▶ Work request
Scan the material below for the word "trans", then copy every line in which it appears.
** Available data follows **
/-- Idle or Busy, a read of an operand register answers with some word and touches only the bus (20_memory.md R52,
R60). -/
theorem State.readOperand_answers (k : Reg) (j : Nat) :
    ∃ w : Word, (s.readOperand k j).env.resp = .data w ∧ ({ s.readOperand k j with env := s.env } : State) = s := by
  unfold State.readOperand
  split <;> exact ⟨_, rfl, rfl⟩

/-- An admitted read changes nothing but the bus (20_memory.md R52). -/
theorem State.hostReadAt_keeps {off : Nat} (hoff : off < s.span) (h4 : off % 4 = 0) :
    ({ s.hostReadAt off with env := s.env } : State) = s := by
  obtain ⟨hp, -⟩ | ⟨k, j, hj, rfl, -⟩ := s.placeOf_cases off h4 hoff
  · rw [s.hostReadAt_control hp h4]
    rfl
  · have hread : s.hostReadAt (0x1000 + k.val * s.bytes + 4 * j) = s.readOperand k j :=
      s.hostAccess_read_operand k j hj
    obtain ⟨_, -, hkeeps⟩ := s.readOperand_answers k j
    rw [hread, hkeeps]

/-! The words of the control page. -/

/-- A reserved offset of the control page reads as 0 (20_memory.md R57). -/
theorem State.controlWord_reserved {off : Nat} (h : 0x02C ≤ off) : s.controlWord off = 0#32 := by
  unfold State.controlWord
  split
  case h_12 => rfl
  all_goals omega

/-- The three fields of CFG (10_state.md R25). -/
theorem State.cfgWord_fields {s : State} (h : s.par.wf = true) :
    (s.cfgWord.extractLsb' 0 16).toNat = s.width / 32 ∧ (s.cfgWord.extractLsb' 16 8).toNat = 16
      ∧ (s.cfgWord.extractLsb' 24 8).toNat = 0x01 := by
  have hwords : s.width / 32 < 2 ^ 16 := by
    simp only [Config.Params.wf, Bool.and_eq_true, decide_eq_true_eq] at h
    rw [s.width_div_32]
    omega
  simp only [BitVec.extractLsb'_toNat, State.toNat_cfgWord h, Nat.shiftRight_eq_div_pow]
  omega

theorem State.ctrlWordBits : CtrlWordBits s s.ctrlWord where
  ie := by rw [s.getLsbD_ctrlWord, if_pos rfl]
  sentinel := by
    apply BitVec.eq_of_getLsbD_eq
    intro i hi
    simp (disch := omega) only [BitVec.getLsbD_extractLsb', s.getLsbD_ctrlWord, if_neg, if_pos, Nat.add_sub_cancel_left]
    simp [hi]
  zero b hb := by
    obtain ⟨h1, h8⟩ | h16 := hb
    · simp (disch := omega) only [s.getLsbD_ctrlWord, if_neg, if_pos]
    · simp (disch := omega) only [s.getLsbD_ctrlWord, if_neg]

/-- STATUS[7:4] is the code of the error (10_state.md R29, 60_exceptions.md R202). -/
theorem State.statusWord_err : s.statusWord.extractLsb' 4 4 = s.status.err.code := by
  apply BitVec.eq_of_getLsbD_eq
  intro i hi
  simp (disch := omega) only [BitVec.getLsbD_extractLsb', s.getLsbD_statusWord, if_neg, if_pos, Nat.add_sub_cancel_left]
  simp [hi]

/-- BUSY, negatively: no command is latched exactly while Idle. -/
theorem State.isBusy_iff_ne_idle {s : State} : s.isBusy = true ↔ s.ctl ≠ .idle := by
  cases h : s.ctl <;> simp [State.isBusy, h]

theorem State.statusWordBits : StatusWordBits s s.statusWord where
  busy := by rw [s.getLsbD_statusWord, if_pos rfl, State.isBusy_iff_ne_idle]
  done := s.getLsbD_statusWord 1
  err := by
    rw [s.statusWord_err]
    simp only [List.forall_mem_cons]
    simp +contextual [ErrCode.code]
  res := s.getLsbD_statusWord 8
  eq := s.getLsbD_statusWord 9
  lt := s.getLsbD_statusWord 10
  sm := s.getLsbD_statusWord 11
  ovr := s.getLsbD_statusWord 12
  berr := s.getLsbD_statusWord 13
  reserved b hb := by
    obtain rfl | rfl | hb := hb
    · exact s.getLsbD_statusWord 2
    · exact s.getLsbD_statusWord 3
    · simp (disch := omega) only [s.getLsbD_statusWord, if_neg]

theorem State.rngstatWord_eq : s.rngstatWord = if s.rng = .unseeded then 0#32 else 1#32 := by
  cases h : s.rng <;> simp [State.rngstatWord, Rng.isSeeded, h]

/-- Settles O20, from the rule of a control-page read with the words of the control page, and the rule of an operand
read. -/
theorem hostReadsAnswerWhatTheWindowHolds : Obligations.HostReadsAnswerWhatTheWindowHolds := by
  refine ⟨fun s off size hoff hbad => ?_, fun s p hp => ?_, fun s h => ?_, fun s => ?_, fun s => ?_, fun s => ?_,
    fun s off h4 hlo hhi => ?_, fun s k j hj hidle => ?_, fun s k j hj _ => ?_, fun s off hoff h4 => ?_⟩
  · rw [s.hostAccess_misaligned hoff hbad (v := 0#32) (.inl rfl)]
    rfl
  · revert p
    simp [s.resp_hostReadAt_control, State.controlWord, Config.idValue]
  · exact ⟨_, s.resp_hostReadAt_control (by decide) (by decide), State.cfgWord_fields h⟩
  · exact ⟨_, s.resp_hostReadAt_control (by decide) (by decide), s.ctrlWordBits⟩
  · exact ⟨_, s.resp_hostReadAt_control (by decide) (by decide), s.statusWordBits⟩
  · rw [s.resp_hostReadAt_control (off := 0x028) (by decide) (by decide), ← s.rngstatWord_eq]
    rfl
  · rw [s.resp_hostReadAt_control hhi h4, s.controlWord_reserved hlo]
  · rw [s.hostReadAt_operand k hj, State.readOperand_idle hidle]
    exact ⟨_, rfl, toNat_wordAt _ j⟩
  · obtain ⟨w, hw, -⟩ := s.readOperand_answers k j
    exact ⟨w, by rw [s.hostReadAt_operand k hj, hw]⟩
  · exact s.hostReadAt_keeps hoff h4

end Sys2Proof.Machine
end

section
/-! PROOF. The decoder against the encoder (30_encoding.md R71 to R76): `decode` answers a command exactly for the words
that carry its opcode and its own register fields (`decode_eq_ok_iff`). -/

namespace Sys2Proof

/-! The words that decode to a command. -/

/-- `cw` has the opcode of `i` and, in each register field that `i` uses, the register of `i`; the other bits are free
(30_encoding.md R73). -/
structure Carries (cw : Word) (i : Instr) : Prop where
  op : opField cw = i.opcode
  rd : ∀ ρ ∈ i.fields.1, rdField cw = ρ
  rs1 : ∀ ρ ∈ i.fields.2.1, rs1Field cw = ρ
  rs2 : ∀ ρ ∈ i.fields.2.2.1, rs2Field cw = ρ
  rs3 : ∀ ρ ∈ i.fields.2.2.2, rs3Field cw = ρ

/-- A decoded command takes its fields from the word (30_encoding.md R71). -/
theorem carries_of_decode {cw : Word} {i : Instr} (h : decode cw = .ok i) : Carries cw i := by
  have hop := Machine.opField_of_decode h
  unfold decode at h
  split at h <;> cases h <;> exact ⟨hop, by simp [Instr.fields], by simp [Instr.fields], by simp [Instr.fields],
    by simp [Instr.fields]⟩

/-- The opcode chooses the command and the fields fill it in (30_encoding.md R75). -/
theorem decode_of_carries {cw : Word} {i : Instr} (h : Carries cw i) : decode cw = .ok i := by
  obtain ⟨hop, hrd, hrs1, hrs2, hrs3⟩ := h
  unfold decode
  rw [hop]
  cases i <;> simp_all [Instr.opcode, Instr.fields]

theorem decode_eq_ok_iff {cw : Word} {i : Instr} : decode cw = .ok i ↔ Carries cw i :=
  ⟨carries_of_decode, decode_of_carries⟩

/-- The encoder writes each used register into its field (30_encoding.md R71, R78). -/
theorem carries_encode (i : Instr) : Carries (encode i) i where
  op := opField_encode i
  rd ρ hρ := by rw [encode_eq, rdField_wordOfFields, Option.mem_def.mp hρ, toFin_fieldBits_some]
  rs1 ρ hρ := by rw [encode_eq, rs1Field_wordOfFields, Option.mem_def.mp hρ, toFin_fieldBits_some]
  rs2 ρ hρ := by rw [encode_eq, rs2Field_wordOfFields, Option.mem_def.mp hρ, toFin_fieldBits_some]
  rs3 ρ hρ := by rw [encode_eq, rs3Field_wordOfFields, Option.mem_def.mp hρ, toFin_fieldBits_some]

/-- Settles O1: an encoded command carries its own opcode and registers. -/
theorem decodeOfEncodeIsTheCommand : Obligations.DecodeOfEncodeIsTheCommand :=
  fun i => decode_of_carries (carries_encode i)

/-! The bits a command uses (30_encoding.md R73). -/

/-- A word is its opcode, its four register fields and `rsv` (30_encoding.md R71). -/
theorem wordOfFields_fields (cw : Word) :
    wordOfFields (opField cw) (BitVec.ofFin (rdField cw)) (BitVec.ofFin (rs1Field cw)) (BitVec.ofFin (rs2Field cw))
      (BitVec.ofFin (rs3Field cw)) (cw.extractLsb' 0 10) = cw := by
  simp only [wordOfFields, opField, rdField, rs1Field, rs2Field, rs3Field, BitVec.ofFin_toFin]
  repeat rw [BitVec.extractLsb'_append_extractLsb'_eq_extractLsb' (by rfl)]
  exact BitVec.extractLsb'_eq_self

theorem wordOfFields_and (op op' : BitVec 6) (a b c d a' b' c' d' : BitVec 4) (rsv rsv' : BitVec 10) :
    wordOfFields op a b c d rsv &&& wordOfFields op' a' b' c' d' rsv'
      = wordOfFields (op &&& op') (a &&& a') (b &&& b') (c &&& c') (d &&& d') (rsv &&& rsv') := by
  show op ++ a ++ b ++ c ++ d ++ rsv &&& op' ++ a' ++ b' ++ c' ++ d' ++ rsv' = _
  simp only [wordOfFields, BitVec.and_append]

theorem wordOfFields_inj {op op' : BitVec 6} {a b c d a' b' c' d' : BitVec 4} {rsv : BitVec 10} :
    wordOfFields op a b c d rsv = wordOfFields op' a' b' c' d' rsv
      ↔ op = op' ∧ a = a' ∧ b = b' ∧ c = c' ∧ d = d' := by
  refine ⟨fun h => ⟨?_, ?_, ?_, ?_, ?_⟩, by rintro ⟨rfl, rfl, rfl, rfl, rfl⟩; rfl⟩
  · simpa using congrArg opField h
  · exact BitVec.toFin_inj.mp (by simpa using congrArg rdField h)
  · exact BitVec.toFin_inj.mp (by simpa using congrArg rs1Field h)
  · exact BitVec.toFin_inj.mp (by simpa using congrArg rs2Field h)
  · exact BitVec.toFin_inj.mp (by simpa using congrArg rs3Field h)

/-- Masked to what the command uses, a field agrees with the encoding when it holds the command's register, or is not
used. -/
theorem and_fieldMask_eq_fieldBits_iff (ρ : Reg) (o : Option Reg) :
    BitVec.ofFin ρ &&& fieldMask o = fieldBits o ↔ ∀ τ ∈ o, ρ = τ := by
  cases o with
  | none => simp [fieldMask, fieldBits]
  | some τ =>
    have hmask : BitVec.ofFin ρ &&& fieldMask (some τ) = BitVec.ofFin ρ := BitVec.and_allOnes
    simp [hmask, fieldBits]

theorem and_usedMask_eq_encode_iff {cw : Word} {i : Instr} : cw &&& i.usedMask = encode i ↔ Carries cw i := by
  have hop : opField cw &&& 0x3F#6 = opField cw := BitVec.and_allOnes
  have hmask : cw &&& i.usedMask = wordOfFields (opField cw) (BitVec.ofFin (rdField cw) &&& fieldMask i.fields.1)
      (BitVec.ofFin (rs1Field cw) &&& fieldMask i.fields.2.1) (BitVec.ofFin (rs2Field cw) &&& fieldMask i.fields.2.2.1)
      (BitVec.ofFin (rs3Field cw) &&& fieldMask i.fields.2.2.2) 0#10 := by
    conv_lhs => rw [← wordOfFields_fields cw]
    rw [usedMask_eq, wordOfFields_and, hop, BitVec.and_zero]
  simp only [hmask, encode_eq, wordOfFields_inj, and_fieldMask_eq_fieldBits_iff]
  exact ⟨fun ⟨hop, hrd, hrs1, hrs2, hrs3⟩ => ⟨hop, hrd, hrs1, hrs2, hrs3⟩,
    fun ⟨hop, hrd, hrs1, hrs2, hrs3⟩ => ⟨hop, hrd, hrs1, hrs2, hrs3⟩⟩

/-- Settles O2: a word decodes to a command, and agrees with its encoding on the bits it uses, exactly when it carries
the command. -/
theorem decodeReadsExactlyTheUsedBits : Obligations.DecodeReadsExactlyTheUsedBits :=
  fun _ _ => decode_eq_ok_iff.trans and_usedMask_eq_encode_iff.symm

/-! The reserved opcodes (30_encoding.md R76). -/

theorem decode_eq_error_of_reserved {cw : Word} (h : 0x16 ≤ (opField cw).toNat) :
    decode cw = .error (.reservedOpcode (opField cw)) := by
  unfold decode
  split
  case h_23 => rfl
  all_goals omega

/-- Every opcode below 0x16 is a command's, whatever the other bits are (30_encoding.md R75, R76). -/
theorem exists_decode_of_defined {cw : Word} (h : (opField cw).toNat < 0x16) : ∃ i, decode cw = .ok i := by
  unfold decode
  generalize (opField cw).toNat = n at h
  interval_cases n <;> exact ⟨_, rfl⟩

/-- Settles O3: a reserved opcode is rejected, and a defined one is a command's. -/
theorem onlyReservedOpcodesDoNotDecode : Obligations.OnlyReservedOpcodesDoNotDecode := by
  intro cw
  refine ⟨fun ⟨d, hd⟩ => ?_, fun h => ⟨_, decode_eq_error_of_reserved h⟩⟩
  by_contra hlt
  obtain ⟨i, hi⟩ := exists_decode_of_defined (not_le.mp hlt)
  cases hd.symm.trans hi

/-- Settles O4, by running the decoder on the fifteen words. -/
theorem wordsOfTheSpecDecode : Obligations.WordsOfTheSpecDecode := by
  unfold Obligations.WordsOfTheSpecDecode
  decide

end Sys2Proof
end

section
/-! PROOF. Reserved opcodes as the controller meets them (30_encoding.md R76), and the host's lines run on the device:
an assembler line (R74, R78) and WRREG (R78, 20_memory.md R54). -/

namespace Sys2Proof.Machine

/-! A reserved opcode (30_encoding.md R76). -/

theorem microStep_of_reserved {s : State} {r : Running} {d : DecodeReject} (hb : s.ctl = .busy r)
    (ha : r.abortReq = false) (hd : decode r.cw = .error d) : microStep s = .next (s.raise .illegal) := by
  simp [microStep, hb, ha, hd]

/-- Acceptance of a reserved opcode clears no counter (60_exceptions.md R201). -/
theorem clears_of_reserved {cw : Word} (h : 0x16 ≤ (opField cw).toNat) :
    clearsRounds cw = false ∧ clearsTries cw = false := by
  have hne (op : BitVec 6) (hop : op.toNat < 0x16) : opField cw ≠ op := by
    rintro rfl
    omega
  simp [clearsRounds, clearsTries, hne]

/-- Settles O15: a CMD write while Idle is an acceptance, which clears no counter for a reserved opcode, and the
micro-step after it raises ILLEGAL. -/
theorem reservedOpcodeEndsWithIllegal : Obligations.ReservedOpcodeEndsWithIllegal := by
  refine ⟨fun s cw hidle hres => ?_, fun cw h => exists_decode_of_defined h⟩
  obtain ⟨hrounds, htries⟩ := clears_of_reserved hres
  rw [State.hostWriteAt_cmd_idle hidle]
  refine ⟨_, _, rfl, rfl, rfl, microStep_of_reserved rfl rfl (decode_eq_error_of_reserved hres),
    State.ended_raise _ _, ⟨fun _ _ => rfl, rfl, rfl, rfl, rfl, rfl, ?_, ?_⟩, rfl⟩
  · simp [htries]
  · simp [hrounds]

/-! Runs of host writes. -/

/-- A step whose next event is a host write of a whole word takes that write. -/
theorem run_hostWrite {s : State} {off : Nat} {v : Word} {es : List Event}
    (h : s.env.events = hostWrite s.par off v :: es) (n : Nat) :
    Sys2Proof.core.run (n + 1) s = Sys2Proof.core.run n ((s.withEvents es).hostWriteAt off v) := by
  have hstep : Sys2Proof.core.step s = .next ((s.withEvents es).hostWriteAt off v) := step_of_event h
  simp only [Host.Core.run, hstep]

/-! An assembler line (30_encoding.md R78). -/

theorem State.hostWriteAt_arg (s : State) (v : Word) :
    s.hostWriteAt 0x010 v = ({ s with arg := v } : State).answer .written :=
  s.hostWriteAt_control v (by decide) (by decide)

/-- The write of CMD as the last event starts its command, with ARG as it stands (60_exceptions.md R201). -/
theorem run_cmdWrite {s : State} {cw : Word} (hidle : s.ctl = .idle) (he : s.env.events = [hostWrite s.par 0x014 cw]) :
    ∃ (t : State) (r : Running), Sys2Proof.core.run 1 s = .next t ∧ t.ctl = .busy r ∧ r.cw = cw ∧ r.arg = s.arg
      ∧ t.env.events = [] := by
  rw [run_hostWrite he 0, State.hostWriteAt_cmd_idle (s := s.withEvents []) hidle]
  exact ⟨_, _, rfl, rfl, rfl, rfl, rfl⟩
** End of Available data **
▶ Exercise answer
  fun _ _ => decode_eq_ok_iff.trans and_usedMask_eq_encode_iff.symm
  cases hd.symm.trans hi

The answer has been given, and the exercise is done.